Clojure In Small Pieces [pdf] - raju
http://daly.axiom-developer.org/clojure.pdf
======
raju
This is the link to the Clojure Google Groups discussion -
[http://groups.google.com/group/clojure/browse_thread/thread/...](http://groups.google.com/group/clojure/browse_thread/thread/460417fe45f314c3)

------
michaelty
"Thanks. I think that this is really useful in some contexts, especially where
you're trying to bring new developers up to speed on a language. One problem
I've found with open source is that once the original developer team leaves
the project just dies. Another problem is that new developers will add "new"
features that are already in the language elsewhere.

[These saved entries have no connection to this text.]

/-- A completion without output. -/
theorem NoOutput.interfaceInv {t : State} (h : NoOutput t) (herr : t.io.err ≠ .authFail) : InterfaceInv t.io where
  outlen_le := by simp [h.outlen]
  dout_tail i _ := by simp [h.dout]
  no_authFail := herr
  error_no_result _ := ⟨h.outlen, h.matched⟩
  match_no_output _ := h.outlen

theorem interfaceInv_turnedAway {e : ErrCode} (he : e ≠ .authFail) (s : State) :
    InterfaceInv (finishCommand e (beginCommand s)).io := by
  have haway := turnedAway_raise e s
  exact haway.output.interfaceInv (by simpa using he)

/-- The result a completed command leaves, started with DOUT, OUTLEN and MATCH cleared: at most 64 bytes, 0 behind
them, and a MATCH = 1 only without output. -/
theorem CommandDone.output {s t : State} {i : Instr} (h : CommandDone s i t) (hs : NoOutput s) :
    t.io.outlen.toNat ≤ 64 ∧ (∀ k : Fin 64, t.io.outlen.toNat ≤ k.val → t.io.dout[k] = 0) ∧
      (t.io.matched = true → t.io.outlen = 0) := by
  have hlen : s.io.outlen.toNat ≤ 64 := by simp [hs.outlen]
  have htail : ∀ k : Fin 64, s.io.outlen.toNat ≤ k.val → s.io.dout[k] = 0 := fun k _ => by simp [hs.dout]
  cases h with
  | ccBlock => exact ⟨by simp, fun k hk => by simp at hk; omega, by simp [hs.matched]⟩
  | ccXorChunk len legal =>
    refine ⟨by simpa [legalLen] using legal, fun k hk => ?_, by simp [hs.matched]⟩
    have hbeyond : ¬ k.val < len.toNat := by simpa using hk
    simp [selectedBytes, hbeyond, hs.dout]
  | pFinal =>
    refine ⟨by simp, fun k hk => ?_, by simp [hs.matched]⟩
    have hbeyond : ¬ k.val < 16 := by simpa using hk
    simp [tagOutput, hbeyond, hs.dout]
  | pVerify | ccInit | ccSetctr | ccXorNone | ccClear | pInit | pUpdate | pClear =>
    exact ⟨hlen, htail, fun _ => hs.outlen⟩

/-- The CORE's step leaves the interface within its invariant, whatever it held before. -/
theorem coreStep_interfaceInv {s t : State} (h : coreStep s = .next t) : InterfaceInv t.io := by
  rcases coreStep_effect h with ⟨i, u, -, hdone, rfl⟩ | ⟨e, -, hauth, rfl⟩
  · obtain ⟨hlen, htail, hmatch⟩ := hdone.output (noOutput_beginCommand s)
    exact ⟨by simpa using hlen, by simpa using htail, by simp, by simp, by simpa using hmatch⟩
  · exact interfaceInv_turnedAway hauth s

theorem coreStep_inv {s t : State} (hs : Inv s) (h : coreStep s = .next t) : Inv t := by
  have hio : InterfaceInv t.io := coreStep_interfaceInv h
  obtain ⟨-, hksg, hdp, hp⟩ := hs
  rcases coreStep_effect h with ⟨i, u, -, hdone, rfl⟩ | ⟨e, -, -, rfl⟩
  · exact ⟨hio, by simpa using hdone.ksgInv (by simpa using hksg),
      by simpa using hdone.datapathInv (by simpa using hdp), by simpa using hdone.p1305Inv (by simpa using hp)⟩
  · exact ⟨hio, by simpa using hksg, by simpa using hdp, by simpa using hp⟩

/-! The HOST's side (R54, R55, R230). -/

theorem interfaceInv_reset : InterfaceInv .reset := by
  have hnone : NoOutput State.reset := ⟨rfl, rfl, rfl⟩
  exact hnone.interfaceInv (by decide)

theorem ResultsKept.inv {s t : State} (h : ResultsKept s t) (hs : Inv s) : Inv t := by
  obtain ⟨⟨hksg, hdp, hp⟩, hdout, houtlen, herr, hmatched⟩ := h
  obtain ⟨⟨hlen, htail, hauth, herror, hmatch⟩, hk, hd, hpoly⟩ := hs
  refine ⟨?_, hksg ▸ hk, hdp ▸ hd, hp ▸ hpoly⟩
  constructor <;> simpa only [hdout, houtlen, herr, hmatched]

/-- Settles O51: the CORE's step keeps the invariant command by command, a reset meets it afresh, and every other HOST
step leaves what it speaks of. -/
theorem stepKeepsInvariant : Obligations.StepKeepsInvariant := by
  intro s t hs hstep
  rcases step_effect hstep with ⟨-, hcore⟩ | ⟨-, hio, hksg, hdp, hp⟩ | ⟨-, hkept, -⟩
  · exact coreStep_inv hs hcore
  · exact ⟨hio ▸ interfaceInv_reset, hksg ▸ ksgInv_reset, hdp ▸ datapathInv_reset, hp ▸ p1305Inv_wiped .unkeyed⟩
  · exact hkept.inv hs

end Sys2Proof.Machine
end

section
/-! Who writes the key registers and each flag (spec/10_state.md R31, R46). Each lemma lists the moves of one register:
it stays, or one of the named events gives it the named value. -/

namespace Sys2Proof.Machine

/-! A completed command. -/

/-- The commands that generate a block when they complete (R130, R136, R137). -/
def GeneratesBlock (i : Instr) : Prop := i = .ccBlock ∨ ∃ len : BitVec 7, 1 ≤ len.toNat ∧ i = .ccXor len

theorem generatesBlock_ccBlock : GeneratesBlock .ccBlock := .inl rfl

theorem generatesBlock_ccXor {len : BitVec 7} (nonzero : len ≠ 0) : GeneratesBlock (.ccXor len) :=
  .inr ⟨len, by bv_omega, rfl⟩

/-- The counter advance sets EXH exactly at the last counter value (R132). -/
theorem advance_exh (k : Ksg) : (advance k).exh = k.exh ∨ (advance k).exh = true ∧ k.ctr = 0xFFFFFFFF := by
  unfold advance
  split
  · exact .inr ⟨rfl, ‹_›⟩
  · exact .inl rfl

section
variable {s t : State} {i : Instr}

theorem CommandDone.key_nonce (h : CommandDone s i t) :
    (t.ksg.key = s.ksg.key ∧ t.ksg.nonce = s.ksg.nonce) ∨ i = .ccInit ∨ i = .ccClear := by
  cases h <;> simp

theorem CommandDone.keyed_moves (h : CommandDone s i t) :
    t.ksg.keyed = s.ksg.keyed ∨ (t.ksg.keyed = true ∧ i = .ccInit) ∨ (t.ksg.keyed = false ∧ i = .ccClear) := by
  cases h <;> simp [Ksg.reset]

theorem CommandDone.used_moves (h : CommandDone s i t) :
    t.ksg.used = s.ksg.used ∨ (t.ksg.used = true ∧ GeneratesBlock i) ∨
      (t.ksg.used = false ∧ (i = .ccInit ∨ i = .ccClear)) := by
  cases h with
  | ccBlock => exact .inr (.inl ⟨by simp, generatesBlock_ccBlock⟩)
  | ccXorChunk len legal keyed nonzero => exact .inr (.inl ⟨by simp, generatesBlock_ccXor nonzero⟩)
  | _ => simp [Ksg.reset]

theorem CommandDone.exh_moves (h : CommandDone s i t) :
    t.ksg.exh = s.ksg.exh ∨ (t.ksg.exh = true ∧ s.ksg.ctr = 0xFFFFFFFF ∧ GeneratesBlock i) ∨
      (t.ksg.exh = false ∧ (i = .ccInit ∨ i = .ccSetctr ∨ i = .ccClear)) := by
  have hblock (hi : GeneratesBlock i) (ht : t.ksg.exh = (advance s.ksg).exh) :
      t.ksg.exh = s.ksg.exh ∨ (t.ksg.exh = true ∧ s.ksg.ctr = 0xFFFFFFFF ∧ GeneratesBlock i) := by
    rw [ht]
    exact (advance_exh s.ksg).imp_right fun ⟨hset, hlast⟩ => ⟨hset, hlast, hi⟩
  cases h with
  | ccBlock => exact (hblock generatesBlock_ccBlock (by simp)).imp_right .inl
  | ccXorChunk len legal keyed nonzero => exact (hblock (generatesBlock_ccXor nonzero) (by simp)).imp_right .inl
  | _ => simp [Ksg.reset]

theorem CommandDone.pst_moves (h : CommandDone s i t) :
    t.p.pst = s.p.pst ∨ (t.p.pst = .absorb ∧ i = .pInit) ∨ (t.p.pst = .spent ∧ (i = .pFinal ∨ i = .pVerify)) ∨
      (t.p.pst = .unkeyed ∧ i = .pClear) := by
  cases h <;> simp

theorem CommandDone.matched_moves (h : CommandDone s i t) :
    t.io.matched = s.io.matched ∨
      (t.io.matched = ctEq (computeTag s.p) (tagOperand s.io.din) ∧ i = .pVerify ∧ s.p.pst = .absorb) := by
  cases h with
  | pVerify absorbing => exact .inr ⟨rfl, rfl, absorbing⟩
  | _ => simp

end

/-! The compare (R185). -/

/-- A fold of ORed differences is 0 exactly when it started from 0 and no pair differs. -/
theorem foldl_or_xor_eq_zero (l : List (Byte × Byte)) (acc : Byte) :
    l.foldl (fun acc d => acc ||| (d.1 ^^^ d.2)) acc = 0#8 ↔ acc = 0#8 ∧ ∀ d ∈ l, d.1 = d.2 := by
  induction l generalizing acc with
  | nil => simp
  | cons d l ih =>
    rw [List.foldl_cons, ih, BitVec.or_eq_zero_iff, BitVec.xor_eq_zero_iff, List.forall_mem_cons, and_assoc]

theorem eq_of_ctEq {t e : Vector Byte 16} (h : ctEq t e = true) : t = e := by
  simp only [ctEq, beq_iff_eq] at h
  obtain ⟨-, hpairs⟩ := (foldl_or_xor_eq_zero _ _).mp h
  ext1 k hk
  exact hpairs (t[k], e[k]) (List.mem_iff_getElem.mpr ⟨k, by simpa using hk, by simp⟩)

/-! One step of the machine. -/

/-- A unit changes by a completed command or by a reset, and by nothing else. -/
theorem step_units {s t : State} (h : step s = .next t) :
    UnitsKept s t ∨
    (∃ i u, executes i s ∧ CommandDone (beginCommand s) i u ∧ t = finishCommand .ok u) ∨
    (resetNext s ∧ t.ksg = .reset ∧ t.p = .reset) := by
  rcases step_effect h with ⟨hm, hcore⟩ | ⟨hreset, -, hksg, -, hp⟩ | ⟨-, hkept, -⟩
  · rcases coreStep_effect hcore with ⟨i, u, hi, hdone, ht⟩ | ⟨e, -, -, rfl⟩
    · exact .inr (.inl ⟨i, u, ⟨hm, hi⟩, hdone, ht⟩)
    · exact .inl (turnedAway_raise e s).units
  · exact .inr (.inr ⟨hreset, hksg, hp⟩)
  · exact .inl hkept.units

/-- Settles O55: among the completed commands only CC_INIT and CC_CLEAR write KEY or NONCE. -/
theorem keyNonceConstant : Obligations.KeyNonceConstant := by
  intro s t hstep hchange
  rcases step_units hstep with hkept | ⟨i, u, hx, hdone, rfl⟩ | ⟨hreset, -, -⟩
  · simp [hkept.ksg] at hchange
  · rcases hdone.key_nonce with ⟨hkey, hnonce⟩ | rfl | rfl
    · simp [hkey, hnonce] at hchange
    · exact .inl hx
    · exact .inr (.inl hx)
  · exact .inr (.inr hreset)

/-- The CORE executes a command that generates a block. -/
def BlockStep (s : State) : Prop := executes .ccBlock s ∨ ∃ len : BitVec 7, 1 ≤ len.toNat ∧ executes (.ccXor len) s

theorem blockStep_of_executes {s : State} {i : Instr} (hi : GeneratesBlock i) (hx : executes i s) : BlockStep s := by
  rcases hi with rfl | ⟨len, hlen, rfl⟩
  · exact .inl hx
  · exact .inr ⟨len, hlen, hx⟩

section
variable {s t : State} (h : step s = .next t)
include h

theorem step_keyed_moves :
    t.ksg.keyed = s.ksg.keyed ∨ (t.ksg.keyed = true ∧ executes .ccInit s) ∨
      (t.ksg.keyed = false ∧ (executes .ccClear s ∨ resetNext s)) := by
  rcases step_units h with hkept | ⟨i, u, hx, hdone, rfl⟩ | ⟨hreset, hksg, -⟩
  · exact .inl (by rw [hkept.ksg])
  · rcases hdone.keyed_moves with hsame | ⟨hset, rfl⟩ | ⟨hcleared, rfl⟩
    · exact .inl (by simpa using hsame)
    · exact .inr (.inl ⟨by simpa using hset, hx⟩)
    · exact .inr (.inr ⟨by simpa using hcleared, .inl hx⟩)
  · exact .inr (.inr ⟨by rw [hksg]; rfl, .inr hreset⟩)
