/-- A request that reaches a memory controller (11 R388, R389): the port it enters through, whether it is a
write, the 32-byte block of the pseudo-channel's stack it names (stack address div 32), its byte mask and its
data. -/
structure MemReq where
  id : Nat
  port : Fin 8
  write : Bool
  block : Nat
  mask : BitVec 32
  data : BitVec 256
deriving DecidableEq, Repr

Working with the actual source surrounded by an explanation of "why" the code
exists and the ideas behind the code seems to me to solve both problems.

The other problem is that clever code is hard to maintain even for the
original authors. I got my own "dirt simple" code back after 15 years and,
while I understood what the code did, I had no idea why it was there.
Sometimes whole subsystems die because they are no longer used but nobody is
able to remove the dead code because they don't understand it. "

Thoughts on this?

------
leppie
Did anyone actually look at the PDF?

Chapters 2 - 4 seemed interesting, but has no content.

The rest seems to be a java code dump in a 1000 page PDF.